According to Medicines for Ireland, the fault for Ireland’s low uptake of biosimilar medicines lies with the DoH’s failure to create the conditions for genuine competition in the market and the absence of Government policy to shape the market. This approach contrasts with the proactive measures taken by the Department to drive uptake of generic medicines from 2013 onwards, which has resulted in hundreds of millions of euro in savings on medicines, charged Medicines for Ireland. According to the group, the Department of Health has been dragging its feet on biosimilars for years.

Jeffrey Walsh, Joint Chairperson of Medicines for Ireland and Commercial Manager, Pinewood Healthcare, said Irish patients are missing out unfairly in Ireland.

“That has to be a cause for alarm. While we welcomed the Department’s public consultation and commitment to formulate a national policy, we are increasingly concerned that nothing will materialise from this process.

“All the while, significant savings which could ensure increased and faster access to medicines for Irish patients are passing us by.”

He claimed that exacerbating the dearth of a government policy to drive a viable market in the Irish market is the State’s own pricing agreement reached with the IPHA, whose members represent the biologics industry here. This provides, Walsh claimed, for a 30 per cent drop in price on biologic medicines when an equivalent biosimilar medicine enters the market.

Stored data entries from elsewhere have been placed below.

-- ==== Sys2Proof/Word.lean ====
section
/-! DEFINITION. The widths of the core (rule R2 of spec/00_scope.md): bytes, 16-bit addresses, 9-bit flag sources. -/

namespace Sys2Proof

/-- An 8-bit quantity: a memory cell, a register `sp`, `a`, `x`, `y`, an opcode, an operand byte (rule R2). -/
abbrev Byte := BitVec 8

/-- A 16-bit address. Every address is reduced modulo 0x10000 (rules R2, R48), so it is 16 bits by type. -/
abbrev Address := BitVec 16

/-- A 9-bit quantity: `nz_accumulator` and `page_base` (rule R2). -/
abbrev NineBits := BitVec 9

end Sys2Proof
end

“While this discount appears attractive at first, in reality, it is creating a false and, inevitably, closed market. It ensures that the dominant position of biologics is maintained as biosimilars either do not launch here at all or fail to secure any real increased patient uptake, which may inevitably lead to their withdrawal from the market,” he concluded.

Sandra Gannon, Joint Chairperson of Medicines for Ireland and General Manager of Teva Pharmaceuticals Ireland, accused this blocker clause of sending out the message to biosimilar companies that Ireland is closed for business.

“The long-term implications of this ill-thought out approach will have negative knock-on effects, particularly for patient access,” she commented.